[Material for this task Boundary: Start]

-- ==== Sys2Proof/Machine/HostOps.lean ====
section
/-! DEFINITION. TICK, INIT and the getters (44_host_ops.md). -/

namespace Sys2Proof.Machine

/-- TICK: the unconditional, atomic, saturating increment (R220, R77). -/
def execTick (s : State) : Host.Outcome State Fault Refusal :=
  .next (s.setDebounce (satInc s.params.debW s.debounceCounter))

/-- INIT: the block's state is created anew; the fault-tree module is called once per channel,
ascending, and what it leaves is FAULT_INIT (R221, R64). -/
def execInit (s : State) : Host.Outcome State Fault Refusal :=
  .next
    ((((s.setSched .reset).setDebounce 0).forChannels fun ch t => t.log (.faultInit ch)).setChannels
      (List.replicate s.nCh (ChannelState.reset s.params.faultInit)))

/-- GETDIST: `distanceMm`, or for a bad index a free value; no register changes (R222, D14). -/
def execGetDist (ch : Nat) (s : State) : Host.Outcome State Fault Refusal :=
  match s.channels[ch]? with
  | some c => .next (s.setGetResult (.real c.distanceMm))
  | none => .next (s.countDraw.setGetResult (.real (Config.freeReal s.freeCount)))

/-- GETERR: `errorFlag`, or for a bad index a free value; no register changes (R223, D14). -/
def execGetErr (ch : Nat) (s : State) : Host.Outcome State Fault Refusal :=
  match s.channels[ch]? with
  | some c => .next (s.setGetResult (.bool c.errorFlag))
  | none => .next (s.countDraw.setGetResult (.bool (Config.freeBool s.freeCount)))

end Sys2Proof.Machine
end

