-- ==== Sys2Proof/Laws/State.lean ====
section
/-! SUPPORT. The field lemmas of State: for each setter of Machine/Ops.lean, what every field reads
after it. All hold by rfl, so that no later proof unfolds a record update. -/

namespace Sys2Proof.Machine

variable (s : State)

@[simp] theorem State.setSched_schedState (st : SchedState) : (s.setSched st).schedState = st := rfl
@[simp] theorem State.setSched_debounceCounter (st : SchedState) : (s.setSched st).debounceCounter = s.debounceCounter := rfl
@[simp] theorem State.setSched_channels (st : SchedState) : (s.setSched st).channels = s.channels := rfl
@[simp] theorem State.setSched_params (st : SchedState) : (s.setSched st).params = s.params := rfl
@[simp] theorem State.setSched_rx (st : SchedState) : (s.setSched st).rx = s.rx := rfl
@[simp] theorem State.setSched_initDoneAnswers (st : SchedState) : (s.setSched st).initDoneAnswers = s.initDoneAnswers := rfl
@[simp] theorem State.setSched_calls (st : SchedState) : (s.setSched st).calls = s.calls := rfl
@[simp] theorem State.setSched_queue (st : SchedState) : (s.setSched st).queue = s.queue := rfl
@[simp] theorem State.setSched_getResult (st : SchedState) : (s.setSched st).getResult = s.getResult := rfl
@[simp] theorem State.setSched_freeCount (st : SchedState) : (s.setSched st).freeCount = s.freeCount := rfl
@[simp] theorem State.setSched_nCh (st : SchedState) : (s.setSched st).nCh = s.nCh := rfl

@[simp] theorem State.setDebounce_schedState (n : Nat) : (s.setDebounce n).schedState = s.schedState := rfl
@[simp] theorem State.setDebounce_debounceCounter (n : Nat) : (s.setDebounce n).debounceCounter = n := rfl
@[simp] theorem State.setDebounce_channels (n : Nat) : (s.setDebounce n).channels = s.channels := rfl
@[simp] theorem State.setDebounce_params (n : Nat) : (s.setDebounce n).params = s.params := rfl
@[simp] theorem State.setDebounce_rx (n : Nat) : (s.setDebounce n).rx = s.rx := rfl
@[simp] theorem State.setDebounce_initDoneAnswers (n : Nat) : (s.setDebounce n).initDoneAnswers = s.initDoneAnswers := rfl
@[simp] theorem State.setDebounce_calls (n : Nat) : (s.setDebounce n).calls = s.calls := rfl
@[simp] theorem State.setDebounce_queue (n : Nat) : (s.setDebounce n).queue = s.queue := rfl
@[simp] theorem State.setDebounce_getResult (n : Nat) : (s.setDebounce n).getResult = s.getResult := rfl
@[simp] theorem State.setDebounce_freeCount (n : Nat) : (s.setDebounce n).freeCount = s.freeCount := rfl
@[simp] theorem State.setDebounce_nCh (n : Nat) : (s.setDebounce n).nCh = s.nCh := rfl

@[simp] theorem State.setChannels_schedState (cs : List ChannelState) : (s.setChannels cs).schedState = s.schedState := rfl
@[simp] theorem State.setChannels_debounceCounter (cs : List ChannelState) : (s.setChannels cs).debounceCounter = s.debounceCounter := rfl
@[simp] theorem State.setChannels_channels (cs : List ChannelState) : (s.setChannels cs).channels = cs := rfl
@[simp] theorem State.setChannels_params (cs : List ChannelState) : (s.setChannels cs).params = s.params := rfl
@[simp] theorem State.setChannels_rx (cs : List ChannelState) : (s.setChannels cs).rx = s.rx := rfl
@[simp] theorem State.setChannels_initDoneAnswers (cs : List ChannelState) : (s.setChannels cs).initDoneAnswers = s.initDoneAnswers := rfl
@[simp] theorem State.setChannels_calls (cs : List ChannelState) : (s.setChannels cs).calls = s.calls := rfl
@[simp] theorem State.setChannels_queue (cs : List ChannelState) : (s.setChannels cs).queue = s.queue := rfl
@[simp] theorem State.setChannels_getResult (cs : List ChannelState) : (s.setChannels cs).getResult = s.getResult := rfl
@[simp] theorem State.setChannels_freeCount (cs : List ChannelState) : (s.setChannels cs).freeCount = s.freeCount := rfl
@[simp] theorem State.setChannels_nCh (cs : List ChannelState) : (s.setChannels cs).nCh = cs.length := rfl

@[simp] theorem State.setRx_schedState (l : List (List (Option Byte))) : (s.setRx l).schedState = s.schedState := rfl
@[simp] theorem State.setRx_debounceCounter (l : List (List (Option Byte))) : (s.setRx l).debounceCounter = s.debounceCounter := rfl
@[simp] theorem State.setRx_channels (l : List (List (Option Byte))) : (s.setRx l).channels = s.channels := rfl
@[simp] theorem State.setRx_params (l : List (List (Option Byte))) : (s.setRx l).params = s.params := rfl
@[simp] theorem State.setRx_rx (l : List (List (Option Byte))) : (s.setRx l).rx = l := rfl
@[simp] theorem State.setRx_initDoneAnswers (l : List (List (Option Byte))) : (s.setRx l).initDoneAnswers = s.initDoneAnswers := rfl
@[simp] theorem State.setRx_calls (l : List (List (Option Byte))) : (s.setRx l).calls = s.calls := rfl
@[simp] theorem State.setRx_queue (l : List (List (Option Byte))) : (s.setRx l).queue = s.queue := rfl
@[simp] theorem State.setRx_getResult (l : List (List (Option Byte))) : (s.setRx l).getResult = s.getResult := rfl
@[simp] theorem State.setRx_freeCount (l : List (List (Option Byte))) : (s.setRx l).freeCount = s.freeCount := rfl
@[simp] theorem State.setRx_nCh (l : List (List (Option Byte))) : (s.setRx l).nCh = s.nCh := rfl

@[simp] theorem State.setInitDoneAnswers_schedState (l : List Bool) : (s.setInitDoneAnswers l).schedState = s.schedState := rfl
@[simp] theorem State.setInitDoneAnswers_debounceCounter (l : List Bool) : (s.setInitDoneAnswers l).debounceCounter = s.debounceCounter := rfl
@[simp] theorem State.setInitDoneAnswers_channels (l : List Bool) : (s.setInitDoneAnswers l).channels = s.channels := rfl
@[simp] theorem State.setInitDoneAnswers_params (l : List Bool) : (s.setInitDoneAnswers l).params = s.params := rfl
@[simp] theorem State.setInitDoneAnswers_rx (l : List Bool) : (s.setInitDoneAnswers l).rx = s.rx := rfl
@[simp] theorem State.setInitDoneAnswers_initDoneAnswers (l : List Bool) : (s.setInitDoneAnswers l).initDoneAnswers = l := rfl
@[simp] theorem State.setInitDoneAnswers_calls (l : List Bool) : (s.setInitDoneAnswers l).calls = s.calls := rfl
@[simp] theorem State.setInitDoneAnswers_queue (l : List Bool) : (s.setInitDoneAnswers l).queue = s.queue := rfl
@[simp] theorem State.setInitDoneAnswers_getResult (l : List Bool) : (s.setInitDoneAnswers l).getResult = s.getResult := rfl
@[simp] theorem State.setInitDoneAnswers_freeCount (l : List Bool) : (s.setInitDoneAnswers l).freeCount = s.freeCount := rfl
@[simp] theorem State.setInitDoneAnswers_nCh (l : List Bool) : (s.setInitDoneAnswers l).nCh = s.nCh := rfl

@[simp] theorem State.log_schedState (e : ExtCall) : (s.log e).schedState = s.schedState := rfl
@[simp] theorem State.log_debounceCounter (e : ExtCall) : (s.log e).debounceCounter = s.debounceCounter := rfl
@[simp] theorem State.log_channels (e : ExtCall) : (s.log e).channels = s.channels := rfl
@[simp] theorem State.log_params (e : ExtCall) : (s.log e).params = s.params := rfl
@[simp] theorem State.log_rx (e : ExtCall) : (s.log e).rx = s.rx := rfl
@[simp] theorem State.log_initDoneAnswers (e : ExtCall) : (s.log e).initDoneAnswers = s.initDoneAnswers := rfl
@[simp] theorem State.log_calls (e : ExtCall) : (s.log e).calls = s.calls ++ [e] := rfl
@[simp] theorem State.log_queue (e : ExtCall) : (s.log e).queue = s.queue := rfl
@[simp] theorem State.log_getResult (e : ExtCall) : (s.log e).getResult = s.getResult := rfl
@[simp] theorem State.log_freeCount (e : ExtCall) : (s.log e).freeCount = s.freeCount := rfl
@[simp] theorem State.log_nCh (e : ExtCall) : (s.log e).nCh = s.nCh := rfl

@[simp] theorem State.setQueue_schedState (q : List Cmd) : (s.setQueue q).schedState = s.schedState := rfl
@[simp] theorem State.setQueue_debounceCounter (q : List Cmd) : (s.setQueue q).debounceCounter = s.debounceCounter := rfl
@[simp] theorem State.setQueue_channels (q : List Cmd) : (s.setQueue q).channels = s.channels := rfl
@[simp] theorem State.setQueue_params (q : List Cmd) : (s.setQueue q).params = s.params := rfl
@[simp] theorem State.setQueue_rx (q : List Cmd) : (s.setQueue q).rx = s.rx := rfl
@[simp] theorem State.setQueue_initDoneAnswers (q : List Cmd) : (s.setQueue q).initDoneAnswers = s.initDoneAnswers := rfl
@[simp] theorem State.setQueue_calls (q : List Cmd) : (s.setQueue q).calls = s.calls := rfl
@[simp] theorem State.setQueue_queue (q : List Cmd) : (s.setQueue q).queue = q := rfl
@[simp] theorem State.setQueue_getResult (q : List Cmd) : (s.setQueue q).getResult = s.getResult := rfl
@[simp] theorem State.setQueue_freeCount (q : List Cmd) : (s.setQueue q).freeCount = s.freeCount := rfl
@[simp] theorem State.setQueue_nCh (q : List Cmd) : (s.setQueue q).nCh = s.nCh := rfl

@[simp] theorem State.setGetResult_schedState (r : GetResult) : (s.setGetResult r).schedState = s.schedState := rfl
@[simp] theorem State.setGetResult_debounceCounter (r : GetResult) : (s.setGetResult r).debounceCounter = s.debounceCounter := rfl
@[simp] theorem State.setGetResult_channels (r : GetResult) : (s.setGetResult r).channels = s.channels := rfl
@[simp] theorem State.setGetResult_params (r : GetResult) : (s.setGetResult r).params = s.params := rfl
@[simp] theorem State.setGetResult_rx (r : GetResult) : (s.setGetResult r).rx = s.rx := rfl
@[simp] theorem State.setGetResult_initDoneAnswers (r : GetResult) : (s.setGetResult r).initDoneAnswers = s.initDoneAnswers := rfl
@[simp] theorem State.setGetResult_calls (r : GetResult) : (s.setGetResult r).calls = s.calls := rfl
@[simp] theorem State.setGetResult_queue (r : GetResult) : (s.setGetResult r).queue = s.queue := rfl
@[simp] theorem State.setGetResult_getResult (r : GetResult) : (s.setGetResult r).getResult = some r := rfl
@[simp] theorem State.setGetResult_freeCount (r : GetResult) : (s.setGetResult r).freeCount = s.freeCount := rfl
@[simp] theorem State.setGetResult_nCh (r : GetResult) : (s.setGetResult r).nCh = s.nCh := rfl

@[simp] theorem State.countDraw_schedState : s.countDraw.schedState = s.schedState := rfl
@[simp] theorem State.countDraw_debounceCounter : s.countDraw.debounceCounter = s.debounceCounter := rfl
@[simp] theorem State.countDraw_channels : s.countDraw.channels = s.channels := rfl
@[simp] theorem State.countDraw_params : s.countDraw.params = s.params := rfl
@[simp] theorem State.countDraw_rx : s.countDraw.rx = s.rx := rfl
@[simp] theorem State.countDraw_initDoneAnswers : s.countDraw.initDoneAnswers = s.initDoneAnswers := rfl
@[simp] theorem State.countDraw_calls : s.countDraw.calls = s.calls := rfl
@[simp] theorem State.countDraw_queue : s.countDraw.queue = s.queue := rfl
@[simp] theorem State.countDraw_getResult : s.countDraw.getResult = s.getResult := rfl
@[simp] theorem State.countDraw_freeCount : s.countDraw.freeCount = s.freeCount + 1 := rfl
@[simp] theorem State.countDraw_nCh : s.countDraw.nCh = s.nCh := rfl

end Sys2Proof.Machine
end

[Material for this task Boundary: End]

> [Assignment]:
Once you find the line with "st).nCh = s.nCh := rfl" in the entries above, output it and each line after it up to and including the line with "n).queue = s.queue := rfl", and nothing else.

> [Your solution]:
@[simp] theorem State.setSched_nCh (st : SchedState) : (s.setSched st).nCh = s.nCh := rfl

@[simp] theorem State.setDebounce_schedState (n : Nat) : (s.setDebounce n).schedState = s.schedState := rfl
@[simp] theorem State.setDebounce_debounceCounter (n : Nat) : (s.setDebounce n).debounceCounter = n := rfl
@[simp] theorem State.setDebounce_channels (n : Nat) : (s.setDebounce n).channels = s.channels := rfl
@[simp] theorem State.setDebounce_params (n : Nat) : (s.setDebounce n).params = s.params := rfl
@[simp] theorem State.setDebounce_rx (n : Nat) : (s.setDebounce n).rx = s.rx := rfl
@[simp] theorem State.setDebounce_initDoneAnswers (n : Nat) : (s.setDebounce n).initDoneAnswers = s.initDoneAnswers := rfl
@[simp] theorem State.setDebounce_calls (n : Nat) : (s.setDebounce n).calls = s.calls := rfl
@[simp] theorem State.setDebounce_queue (n : Nat) : (s.setDebounce n).queue = s.queue := rfl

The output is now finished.